NAFCU letter to FASB: Exposure draft to eliminate certain financial reporting requirements for DSEs

(December 20, 2013) — 

Technical Director
Financial Accounting Standards Board
401 Merritt 7
PO Box 5116
Norwalk, CT 06856-5116

RE:      File Reference No. 2013-320
Development Stage Entities (Topic 915) – Elimination of Certain Financial Reporting Requirements

Dear Sir or Madam:

On behalf of the National Association of Federal Credit Unions (NAFCU), the only trade association  that  exclusively  represents  federal  credit  unions,  I write to you regarding the Financial Accounting Standards Board’s (FASB)  exposure draft proposing to eliminate certain financial reporting requirements for development stage entities.

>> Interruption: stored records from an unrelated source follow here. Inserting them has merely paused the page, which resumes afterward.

-- ==== Sys2Proof/Tests/Slice0.lean ====
section
/-!
SUPPORT. Small tests (terms the well-formedness checks refuse, lane steps written out from the encoding tables, single steps)
and, for every statement with hypotheses, a state and operands that meet all of them together.
-/

set_option Elab.async false
set_option linter.unusedVariables false

namespace Sys2Proof.Tests

open Sys2Proof Sys2Proof.Machine

/-! ### Terms that the well-formedness checks refuse -/

theorem test_wf_area_read : (Instr.zLD ⟨7, false, 0, false, 0⟩).wf = false := by decide +kernel
theorem test_wf_area_store : (Instr.zST ⟨4, false, 0, false, 0⟩).wf = false := by decide +kernel
theorem test_wf_index_without_x : (Instr.zLD ⟨1, false, 2, false, 0⟩).wf = false := by decide +kernel
theorem test_wf_bit_address : (Instr.zLD ⟨1, false, 0, false, 131072⟩).wf = false := by decide +kernel
theorem test_wf_set_inverted : (Instr.zSET ⟨1, false, 0, true, 0⟩).wf = false := by decide +kernel
theorem test_wf_acc_operand :
    (Instr.zLDA ⟨1, false, 0, 4, 0⟩).wf = false ∧ (Instr.zSTW ⟨0, false, 0, 0, 0⟩).wf = false ∧
    (Instr.zADD ⟨1, false, 0, 0, 65536⟩).wf = false := by decide +kernel
theorem test_wf_reg_operand :
    (Instr.zLDV ⟨1, false, 0, 16, 0⟩).wf = false ∧ (Instr.zSTV ⟨5, false, 0, 0, 0⟩).wf = false ∧
    (Instr.zLDV ⟨1, false, 0, 0, 16384⟩).wf = false := by decide +kernel
theorem test_wf_flag_number : (Instr.zLDF 6).wf = false := by decide +kernel
theorem test_wf_bit_number : (Instr.zBTST 0 32 false).wf = false ∧ (Instr.zBST 16 0).wf = false := by decide +kernel
theorem test_wf_branch : (Instr.zBOPEN 3 false).wf = false := by decide +kernel
theorem test_wf_instance_id : (Instr.zEDGR 0).wf = false ∧ (Instr.zCTU 0 65535).wf = false := by decide +kernel
theorem test_wf_timer_unit : (Instr.zTON 1 0 3).wf = false ∧ (Instr.zTP 1 16 0).wf = false := by decide +kernel
theorem test_wf_shifts :
    (Instr.zMAC 0 0 32).wf = false ∧ (Instr.zASRA 40).wf = false ∧ (Instr.zSHLA 9).wf = false ∧
    (Instr.zSHL 0 0 (.imm 32)).wf = false ∧ (Instr.zROL 0 0 (.reg 16)).wf = false := by decide +kernel
theorem test_wf_immediates :
    (Instr.zLDI 0 65536).wf = false ∧ (Instr.zIADDI 0 0 4096).wf = false ∧ (Instr.zCMPI 0 4096).wf = false ∧
    (Instr.zLDIX 0 1048576).wf = false ∧ (Instr.zADDIX 4 0).wf = false := by decide +kernel
theorem test_wf_registers :
    (Instr.zMOV 16 0).wf = false ∧ (Instr.zIADD 0 0 16).wf = false ∧ (Instr.zMOVIX 0 16).wf = false ∧
    (Instr.zRDIX 0 4).wf = false ∧ (Instr.zFCMP 16 0).wf = false := by decide +kernel
theorem test_wf_flow :
    (Instr.zJMP 131072).wf = false ∧ (Instr.zJC 7 true 0).wf = false ∧ (Instr.zLOOP 4 0).wf = false ∧
    (Instr.zHALT 0xFF00).wf = false ∧ (Instr.zCLRF 64).wf = false := by decide +kernel
theorem test_wf_blocks :
    (Instr.zBMOV 7 1 1).wf = false ∧ (Instr.zBMOV 0 0 1).wf = false ∧ (Instr.zBMOV 0 1 0).wf = false ∧
    (Instr.zBFILL 1 64).wf = false := by decide +kernel
theorem test_wf_requests :
    (Instr.zCAPRD 0 4 0).wf = false ∧ (Instr.zCAPPTR 0 4).wf = false ∧ (Instr.zSNHOLD 2).wf = false ∧
    (Instr.zEVARM 16 0).wf = false := by decide +kernel
theorem test_wf_bytes :
    (Instr.cinchMarker .zero .A 256 0 0 0 0).wf = false ∧ (Instr.probe .zero .A 0 0 256 0).wf = false ∧
    (Instr.hello .zero [256]).wf = false ∧ (Instr.mbxw .zero ⟨.A, [256], false, false⟩).wf = false := by decide +kernel
theorem test_wf_lanes :
    (Instr.cinchLatch .zero 8).wf = false ∧ (Instr.laneTest .zero 3 true).wf = false ∧
    (Instr.plaitCommit .zero 8 0 0 0).wf = false ∧ (Instr.plaitCommit .zero 0 0 3 0).wf = false ∧
    (Instr.readmit .zero 8).wf = false := by decide +kernel
theorem test_wf_groups :
    (Instr.groupLoad .zero 12 0).wf = false ∧ (Instr.senseTest .zero 8 true).wf = false ∧
    (Instr.calStepStart .zero 4).wf = false ∧ (Instr.quadTemp .zero 0 4 0).wf = false ∧
    (Instr.slicePowerUp .zero 0 5).wf = false ∧ (Instr.conversionStep .zero 0 4).wf = false := by decide +kernel
theorem test_wf_channels :
    (Instr.inputChange .zero 128 true).wf = false ∧ (Instr.flen .zero 64 0).wf = false ∧
    (Instr.diagDetect .zero 0 8 true).wf = false ∧ (Instr.filt .zero 0 8).wf = false := by decide +kernel
theorem test_wf_numbers :
    (Instr.periodicRelease .zero 0).wf = false ∧ (Instr.periodicRelease .zero 64).wf = false ∧
    (Instr.arm .zero 1024 true).wf = false ∧ (Instr.synspd .zero 4 0).wf = false ∧ (Instr.angleEdge .zero 16 true).wf = false ∧
    (Instr.inputFault .zero 8).wf = false ∧ (Instr.stormed .zero 309).wf = false ∧ (Instr.svTake .zero 2).wf = false ∧
    (Instr.targetLoad .zero 4 0).wf = false ∧ (Instr.windowThreshold .zero 64 true 0).wf = false ∧
    (Instr.capReadConfirm .zero 2048).wf = false ∧ (Instr.rngFail .zero 3).wf = false ∧
    (Instr.pllLockLoss .zero 3).wf = false ∧ (Instr.pllGatesOpen .zero 4).wf = false := by decide +kernel
theorem test_wf_widths :
    (Instr.unwrap .zero (2 ^ 32)).wf = false ∧ (Instr.nrlTime .zero 0 (2 ^ 64)).wf = false ∧
    (Instr.holdThreshold .zero 65536).wf = false ∧ (Instr.stopReady .zero (2 ^ 128)).wf = false ∧
    (Instr.rtcTime .zero (2 ^ 49) 0 0).wf = false ∧ (Instr.rtcTime .zero 0 32768 0).wf = false ∧
    (Instr.rtcWake .zero 0 true true).wf = false ∧ (Instr.usbControlRequest .zero 256 0 0 0 0).wf = false ∧
    (Instr.avplusMonitor .zero 0 0 false 3).wf = false := by decide +kernel
theorem test_wf_lists :
    (Instr.ageingSample .zero 0 [] []).wf = false ∧ (Instr.storeRecallDone .zero true [(256, 0, 0)] []).wf = false ∧
    (Instr.burnishPage .zero 4096 1 []).wf = false ∧ (Instr.burnishPage .zero 0 0 [(4, 0, 0, 0, 0)]).wf = false := by decide +kernel
theorem test_wf_accepts :
    (Instr.zLD ⟨6, true, 3, true, 131071⟩).wf = true ∧ (Instr.zHALT 0xFEFF).wf = true ∧
    (Instr.inputChange .zero 127 true).wf = true := by decide +kernel

/-! ### Lane steps written out bit by bit from ZEN-4 to ZEN-12 -/

/-- LD of bit 5 of byte 3 of Q, inverted: opcode 0x01, AREA 1, X 0, IXN 0, N 1, bit address 29. -/
theorem test_decode_bit : Zen.decodeStep 0b00000001_001_0_00_1_00000000000011101 = some (.zLD ⟨1, false, 0, true, 29⟩) := by decide
/-- BOPEN of an OR branch, not inverted. -/
theorem test_decode_branch : Zen.decodeStep 0b00010000_00000000_00000000_00000_0_01 = some (.zBOPEN 1 false) := by decide
/-- TON of instance 6 with its preset in V3, unit 1. -/
theorem test_decode_timer : Zen.decodeStep 0b00100000_0011_01_00_0000000000000110 = some (.zTON 6 3 1) := by decide
/-- CTU of instance 9 with V2. -/
theorem test_decode_counter : Zen.decodeStep 0b00101000_0010_0000_0000000000001001 = some (.zCTU 2 9) := by decide
/-- LDA of the half word 7 of M, indexed by IX2. -/
theorem test_decode_acc : Zen.decodeStep 0b01000000_010_1_10_01_0000000000000111 = some (.zLDA ⟨2, true, 2, 1, 7⟩) := by decide
/-- STV of V9 into word 4 of D. -/
theorem test_decode_reg_store : Zen.decodeStep 0b01100001_011_0_00_1001_00000000000100 = some (.zSTV ⟨3, false, 0, 9, 4⟩) := by decide
/-- IADD V1, V2, V3. -/
theorem test_decode_integer : Zen.decodeStep 0b01100101_0001_0010_0011_000000000000 = some (.zIADD 1 2 3) := by decide
/-- SHL V1, V2 by 5, and by V4. -/
theorem test_decode_shift :
    Zen.decodeStep 0b01101111_0001_0010_0000_0_000000_00101 = some (.zSHL 1 2 (.imm 5)) ∧
    Zen.decodeStep 0b01101111_0001_0010_0100_1_000000_00000 = some (.zSHL 1 2 (.reg 4)) := by decide
/-- LDIX IX3 with 65,536. -/
theorem test_decode_index : Zen.decodeStep 0b01111000_11_00_00010000000000000000 = some (.zLDIX 3 65536) := by decide
/-- FADD V4, V5, V6. -/
theorem test_decode_float : Zen.decodeStep 0b10000000_0100_0101_0110_000000000000 = some (.zFADD 4 5 6) := by decide
/-- JC to step 12 when flag 2 is 1, and LOOP with IX1 to step 12. -/
theorem test_decode_flow :
    Zen.decodeStep 0b10010011_010_1_000_00000000000001100 = some (.zJC 2 true 12) ∧
    Zen.decodeStep 0b10010110_0_01_0000_00000000000001100 = some (.zLOOP 1 12) := by decide
/-- BMOV of 5 words from M into D. -/
theorem test_decode_block : Zen.decodeStep 0b10100000_010_011_000000000000_000101 = some (.zBMOV 2 3 5) := by decide
/-- EVARM V1, V2 and CAPRD V7 of domain 2, index 1. -/
theorem test_decode_angle :
    Zen.decodeStep 0b10110000_0000_0001_0010_000000000000 = some (.zEVARM 1 2) ∧
    Zen.decodeStep 0b10110010_0111_0000000000000000_01_10 = some (.zCAPRD 7 2 1) := by decide
/-- SNHOLD 1. -/
theorem test_decode_snapshot : Zen.decodeStep 0b11000000_00000000_00000000_0000000_1 = some (.zSNHOLD 1) := by decide
/-- Undefined encodings (R210): an opcode without a row, a reserved bit set, an area a store may not name, IXN without X. -/
theorem test_decode_refuses :
    Zen.decodeStep 0xFF000000 = none ∧ Zen.decodeStep 0x00000001 = none ∧
    Zen.decodeStep 0b00000101_000_0_00_0_00000000000000000 = none ∧
    Zen.decodeStep 0b00000001_001_0_01_0_00000000000000000 = none := by decide

/-! ### States for the witnesses -/

/-- A small state for witnesses: `s` with fields `l` written, given as (field, index, value). -/
def wst (l : List (Fld × Nat × Nat)) (s : State := State.reset) : State := l.foldl (fun s x => s.wr x.1 x.2.2 x.2.1) s

/-- A frame as NRL-5 lays it out, with correct CRCs. -/
def wframe (p : Port) (typ flags dest fseq : Nat) (body : List Nat) : RxFrame :=
  let h := [typ, flags, dest, 0] ++ leBytes 3 body.length ++ [0] ++ leBytes 4 fseq ++ List.replicate 16 0
  let h := h ++ leBytes 4 (crc32 h)
  ⟨p, h ++ body ++ leBytes 4 (crc32 (h ++ body)), false, false⟩

/-- A placed module whose link domain runs and whose ports are UP. -/
def wlink (l : List (Fld × Nat × Nat) := []) : State :=
  let s := wst ([(F.NRL_STATE_MOD_ST, 0, 3), (F.NRL_CTRL_PA_ST, 0, 2), (F.NRL_STATE_PB_ST, 0, 2), (F.NRL_POS_POS, 0, 5),
    (F.NRL_POS_PLACED, 0, 1)] ++ l)
  { s with time := { s.time with link := true, now := 5000000 } }

/-- A command of session 1 with a correct MAC. -/
def wcmd (op : Nat) (payload : List Nat) (arg : Nat := 0) : RingCmd :=
  let n := if payload.length ≤ 40 then 1 else 1 + (payload.length - 40 + 63) / 64
  let h := leBytes 2 1 ++ leBytes 2 op ++ leBytes 4 1 ++ [n, 0] ++ leBytes 2 payload.length ++ leBytes 4 arg
  ⟨n, slice (h ++ slice (Crypto.hmac (List.replicate 32 0) (h ++ payload)) 0 8 ++ payload) 0 (64 * n), false, false⟩

/-- Session 1 of role `r`. -/
def wses (r : Nat := 3) : Session := ⟨1, 2, r, 8, 60, 0, false, [], [], [], List.replicate 32 0, 0, [], []⟩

In general, the proposal would remove the definition of a development stage entity (DSE) from Topic 915, eliminating the distinction between DSEs and other reporting entities under U.S. GAAP. The proposal would also remove certain reporting requirements for DSEs, including: presenting inception-to-date information on their statements of income, cash flows, and shareholder equity; labeling financial statements as those of a DSE; disclosing the DSE activities in which the DSE is engaged; and disclosing the first year in which a DSE is no longer a DSE.

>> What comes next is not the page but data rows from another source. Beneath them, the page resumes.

/-- The rows of spec/opcode_table.json. -/
inductive Instr where
  -- scalar, R76-R79
  | add (d a b : Reg) | sub (d a b : Reg) | mul (d a b : Reg) | mulh (d a b : Reg) | mulhu (d a b : Reg)
  | div (d a b : Reg) | divu (d a b : Reg) | rem (d a b : Reg) | remu (d a b : Reg)
  | and (d a b : Reg) | or (d a b : Reg) | xor (d a b : Reg)
  | shl (d a b : Reg) | shr (d a b : Reg) | sra (d a b : Reg)
  | slt (d a b : Reg) | sltu (d a b : Reg)
  | min (d a b : Reg) | max (d a b : Reg) | minu (d a b : Reg) | maxu (d a b : Reg)
  | sel (d a b c : Reg)
  | clz (d a : Reg) | ctz (d a : Reg) | popc (d a : Reg) | mov (d a : Reg)
  | addi (d a : Reg) (i : Half) | andi (d a : Reg) (i : Half) | ori (d a : Reg) (i : Half) | xori (d a : Reg) (i : Half)
  | shli (d a : Reg) (n : BitVec 6) | shri (d a : Reg) (n : BitVec 6) | srai (d a : Reg) (n : BitVec 6)
  | slti (d a : Reg) (i : Half)
  | li (d : Reg) (i : BitVec 32) | lih (d : Reg) (i : BitVec 32) | addpc (d : Reg) (i : BitVec 32)
  | bext (d a : Reg) (lo w1 : BitVec 6) | bexts (d a : Reg) (lo w1 : BitVec 6) | bins (d a b : Reg) (lo w1 : BitVec 6)
  -- control flow, R80-R83
  | beq (a b : Reg) (i : Half) | bne (a b : Reg) (i : Half) | blt (a b : Reg) (i : Half)
  | bge (a b : Reg) (i : Half) | bltu (a b : Reg) (i : Half) | bgeu (a b : Reg) (i : Half)
  | loop (d : Reg) (i : Half)
  | jmp (i : BitVec 32) | jal (d : Reg) (i : BitVec 32) | jalr (d a : Reg) (i : Half)
  -- control registers, R93-R96
  | crrd (d : Reg) (r : BitVec 12) | crwr (r : BitVec 12) (a : Reg)
  | crset (r : BitVec 12) (a : Reg) | crclr (r : BitVec 12) (a : Reg)
  | cpydoneWrite (a : Reg) | mwgtWrite (a : Reg)
  -- traps and waits, R97-R100
  | trap (c : BitVec 7)
   | sfqpop (d : Reg) | tlbinv (a b c : Reg) | gkill (a : Reg)
  -- loads and stores, R84-R87
  | ld (z : Size) (d a : Reg) (i : Half) | ldu (z : Size) (d a : Reg) (i : Half) | ldx (z : Size) (d a b : Reg)
  | st (z : Size) (a b : Reg) (i : Half) | stx (z : Size) (a b c : Reg)
  | vld (d a : Reg) (i : Half) | vst (a b : Reg) (i : Half)
  | vlds (w : Width) (d a b : Reg) (mk : Fin 8) | vsts (w : Width) (a b c : Reg) (mk : Fin 8)
  -- queues and streams, R196-R200
  | qbind (d : Reg) (pq : BitVec 4) (ps : BitVec 3) (hi : BitVec 8)
  | qbindProd (d : Reg) (pq : BitVec 4) (ps : BitVec 3) (hi : BitVec 8)
  | qstream (w : StreamW) (d a : Reg) | qstreamWr (w : StreamW) (d a : Reg)
  | qunbind (d : Reg) | qstat (d a : Reg) | qflush (d : Reg)
  -- copies, deals, watches, R203-R214
  | cpy (a : Reg) | cpyseal (d : Reg) | cpywait (a : Reg) (i : Half) | deal (a b : Reg)
  | mon (d a : Reg) (i : Half) | mwait (d a : Reg) (i : Half)
  | mdisarm (a : Reg)
  -- atomics, R221-R225
  | amoAdd (z : Size) (d a b : Reg) | amoAnd (z : Size) (d a b : Reg) | amoOr (z : Size) (d a b : Reg)
  | amoXor (z : Size) (d a b : Reg) | amoMin (z : Size) (d a b : Reg) | amoMax (z : Size) (d a b : Reg)
  | amoMinu (z : Size) (d a b : Reg) | amoMaxu (z : Size) (d a b : Reg) | amoSwap (z : Size) (d a b : Reg)
  | amoCas (z : Size) (d a b c : Reg) | amoFadd (d a b : Reg)
  | amov (op : AmoOp) (t : Arith) (d a b : Reg) (mk : Fin 8)
  | ared (t : Arith) (a b : Reg) (mk : Fin 8)
  -- ordering, R237-R241
  | fence (c : Scope) (k : FenceKind) (eng xlat : Bool)
  | gbar (id : BitVec 8) | gbarArrive (id : BitVec 8) | gbarWait (id : BitVec 8)
  -- messages, R88-R92
  | send (d a : Reg) (t : BitVec 8) (n : BitVec 3) (nack now : Bool)
  | sendv (d a b : Reg) (t : BitVec 8) (n : BitVec 3) (nack now : Bool)
  | sendg (d a : Reg) (t : BitVec 8) (n : BitVec 3) (nack now : Bool)
  | migrate (a : Reg) (hi : BitVec 15) | migrateNear (a : Reg) (hi : BitVec 15)
  | spawn (d a b c : Reg) | tskts (d : Reg)
  -- gathers and scatters, R216-R219
  | gath (t : Bool) (d a b : Reg) (mk : Fin 8) | gathq (t : Bool) (d a b c : Reg) (mk : Fin 8)
  | scat (a b c : Reg) (mk : Fin 8) | scata (int : Bool) (a b c : Reg) (mk : Fin 8)
  -- labels, R121-R127
  | lmake (d a b : Reg) | lpar (d a : Reg) | ldep (d a : Reg) | lanc (d a b : Reg) | lrange (d a : Reg)
  | lcmp (d a b : Reg) | lcanon (d a : Reg) | lxlook (d a : Reg) | lxinv (a b : Reg) | lxfill (a b : Reg)
  | lscan (d a b c : Reg)
  -- wide accumulator, R165-R167
  | wacc (a b : Reg) (mk : Fin 8) | waccMul (a b c : Reg) (mk : Fin 8) | waccWin (a b : Reg) | waccS (a b : Reg)
  | wrd (r : Rnd) (d a : Reg) | wclr (a : Reg)
  -- vector float group, R156-R158
  | vadd (f : FltTy) (d a b : Reg) (mk : Fin 8) | vsub (f : FltTy) (d a b : Reg) (mk : Fin 8)
  | vmul (f : FltTy) (d a b : Reg) (mk : Fin 8)
  | vfma (f : FltTy) (d a b c : Reg) (mk : Fin 8) | vfms (f : FltTy) (d a b c : Reg) (mk : Fin 8)
  | vmin (f : FltTy) (d a b : Reg) (mk : Fin 8) | vmax (f : FltTy) (d a b : Reg) (mk : Fin 8)
  | vabs (f : FltTy) (d a : Reg) (mk : Fin 8) | vneg (f : FltTy) (d a : Reg) (mk : Fin 8)
  | vdiv (f : FltTy) (d a b : Reg) (mk : Fin 8)
  | vrcp (f : FltTy) (d a : Reg) (mk : Fin 8) | vrsq (f : FltTy) (d a : Reg) (mk : Fin 8)
  | vsqrt (f : FltTy) (d a : Reg) (mk : Fin 8) | vexp2 (f : FltTy) (d a : Reg) (mk : Fin 8)
  | vlog2 (f : FltTy) (d a : Reg) (mk : Fin 8)
  | vcmp (f : FltTy) (c : FCond) (d a b : Reg) (mk : Fin 8) | vsel (f : FltTy) (d a b : Reg) (mk : Fin 8)
  -- vector integer group, R159
  | viadd (w : Width) (d a b : Reg) (mk : Fin 8) | visub (w : Width) (d a b : Reg) (mk : Fin 8)
  | vimul (w : Width) (d a b : Reg) (mk : Fin 8) | vimin (w : Width) (d a b : Reg) (mk : Fin 8)
  | vimax (w : Width) (d a b : Reg) (mk : Fin 8) | viminu (w : Width) (d a b : Reg) (mk : Fin 8)
  | vimaxu (w : Width) (d a b : Reg) (mk : Fin 8) | vand (w : Width) (d a b : Reg) (mk : Fin 8)
  | vor (w : Width) (d a b : Reg) (mk : Fin 8) | vxor (w : Width) (d a b : Reg) (mk : Fin 8)
  | vshl (w : Width) (d a b : Reg) (mk : Fin 8) | vshr (w : Width) (d a b : Reg) (mk : Fin 8)
  | vsra (w : Width) (d a b : Reg) (mk : Fin 8) | vicmp (w : Width) (c : ICond) (d a b : Reg) (mk : Fin 8)
  -- conversion and moves, R160-R162
  | vcvt (dst src : CvtTy) (r : Option Rnd) (sat : Bool) (d a : Reg) (mk : Fin 8)
  | vbcast (w : Width) (d a : Reg) (mk : Fin 8) | vextr (w : Width) (d a b : Reg) | vins (w : Width) (d a b : Reg)
  | vidx (w : Width) (d : Reg) (mk : Fin 8) | vperm (w : Width) (d a b : Reg) (mk : Fin 8)
  | vslide (w : Width) (d a b : Reg) (mk : Fin 8) | vcomp (w : Width) (d a : Reg) (mk : Fin 8)
  | vexpnd (w : Width) (d a : Reg) (mk : Fin 8) | vmov (w : Width) (d a : Reg) (mk : Fin 8)
  | vred (op : RedOp) (t : Arith) (d a : Reg) (mk : Fin 8) | vscan (op : RedOp) (t : Arith) (d a : Reg) (mk : Fin 8)
  -- masks, R164
  | mand (d a b : Reg) | mor (d a b : Reg) | mxor (d a b : Reg) | mnot (d a : Reg)
  | mpop (d a : Reg) | mfirst (d a : Reg) | mset (d a : Reg) | mget (d a : Reg)
  -- attention and selection, R280-R295
  | vrope (d a b c : Reg) | vsmax (d a b c : Reg) | kvscan (d a : Reg) | posadd (d a b : Reg)
  | vthrc (f : FltTy) (d a b c : Reg) (mk : Fin 8) | vargmx (f : FltTy) (d a : Reg) | tkmerge (d a b c : Reg)
  -- matrix, R259-R271
  | mma (d a b c : Reg) | mmas (d a b c : Reg) | spdec (p : SpPat) (d a b c : Reg) | mmsync (i : Half) | mqstat (d : Reg)
  | sigchk (i : Half)
  -- events of a core and its slots
  | messageArrival (i : Nat)
  | selection (core : Nat)
  -- launches
  | trigger (w : W64)
  | launchStart (graph : Nat)
  | tileSend (die : Nat)
  | tileReport (i : Nat)
  | preempt (graph : Nat)
  | resume (graph : Nat)
  | graphUpload (w : W64)
  | uploadDone (img : GraphImage)
  | graphExit (w : W64)
  -- host link
  | registerWrite (off : Nat) (w : W64)
  | hwinWrite (n : Nat) (w : W64)
  | hostRead (src : HostSrc) (n : Nat)
  | hostWrite (dst : HostDst) (bytes : List Byte)
  | hostPeerAck (core slot : Nat) (i : Nat)
  | gstatRead (graph : Nat) | gdropRead (graph : Nat) | gundlRead (graph : Nat)
  | gescRead (graph : Nat) | gkillsRead (graph : Nat)
  | healthRead (d : Reg)
  -- boot and attestation
  | bootReady (t : SelfTest)
  -- engines
  | copyKick (cluster : Nat) (i : Nat)
  | batchFinish (cluster : Nat) (i : Nat)
  | shuttleBlock (m : ShuttleMove)
  | ownerRequest (i : Nat)
  | amoReply (i : Nat)
  | gbarArrival (i : Nat)
  | gbarRelease (i : Nat)
  | walkComplete (core : Nat) (i : Nat)
  | invalidationComplete (i : Nat) (part : Option Nat)
  | streamFetch (core slot : Nat) (q : Fin 16)
  | gathqStrip (core slot : Nat) (q : Fin 16)
  | matrixCommandStart (octet : Nat)
  | matrixCommandComplete (octet : Nat)
  -- ordered tasks
  | orderReport (die : Nat)
  | taskDispatch (cluster : Nat)
  -- kills
  | killDelivery (i : Nat) (core : Nat)
  | killComplete (i : Nat)
  -- resilience
  | quiesceRepair (die : Nat) (item : RepairItem)
  | dualCompare (graph : Nat)
  | lnkRateWrite (link : Fin 18) (a : Reg)
  | lnkTrapWrite (link : Fin 18) (a : Reg)
  | lnkDegradeRead (link : Fin 18) (d : Reg)
  | retrainDone (link : Nat) (trained : Bool)
  | flitReceive (link : Nat) (atB : Bool) (seq : Nat) (crcOk : Bool) (lanes : List (Nat × Nat))
  | linkWindowEnd (link : Nat)
  | peerUnreachable (peer : Nat)
  | peerWrite (dst : PeerDst) (bytes : List Byte)
  | preemptionComplete (graph : Nat)
  -- the rows without a field of their own: instructions, then events, those of a slot acting on `State.cur`
  | nop | enda | endaT | eret | waiti | sdrain
  | mdisarmAll | chkpt | trigerrRead | herrRead | xdropRead | attestReport
  | powerUp | powerLimit | exitDone | waitiWake | mwaitTimeout | serviceOverrun
  | chunkInstructionLimit | chunkCommit | storeCheck | trapEntry | taskCommit | gatherLanesDone
  | contextRestore | bootDownload | attestRequest
  deriving DecidableEq, Repr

NAFCU believes that this proposal will significantly reduce accounting and compliance costs for credit unions that would be DSEs under current accounting guidance. NAFCU stresses that in proposing new accounting standards updates, the FASB should take into account the unique structure of credit unions as member-owned not-for-profit cooperative entities. Credit unions aim to meet their members’ needs and provide quality service, not to generate profit. Thus, every dollar they use to comply with new regulations and accounting standards is a dollar they cannot use for the greater good of their members and the communities they serve. It is therefore important that the FASB evaluate the costs and benefits of each of its proposals as it relates to credit unions. Under the proposal, new credit unions would have additional funds to devote to developing the products and services on which their communities rely and to return to their members in the form of higher interest rates on accounts.

Further, the benefits of continuing to require credit unions to comply with the additional DSE reporting requirements would be minimal. The primary reader of credit unions’ financial statements is the National Credit Union Administration (NCUA), not individual or institutional investors. The NCUA has access to the financial records of federal credit unions and engages in constant oversight of their financial condition and asset quality. The proposed accounting guidance would continue to provide sufficient information in credit unions’ financial statements regarding their financial status to the NCUA to allow it to conduct a deeper examination into particular credit unions where it deems necessary.

Accordingly, because the proposal would result in considerable cost savings and only an insignificant loss of information for the primary reader of credit unions’ financial statements, NAFCU strongly supports this proposal.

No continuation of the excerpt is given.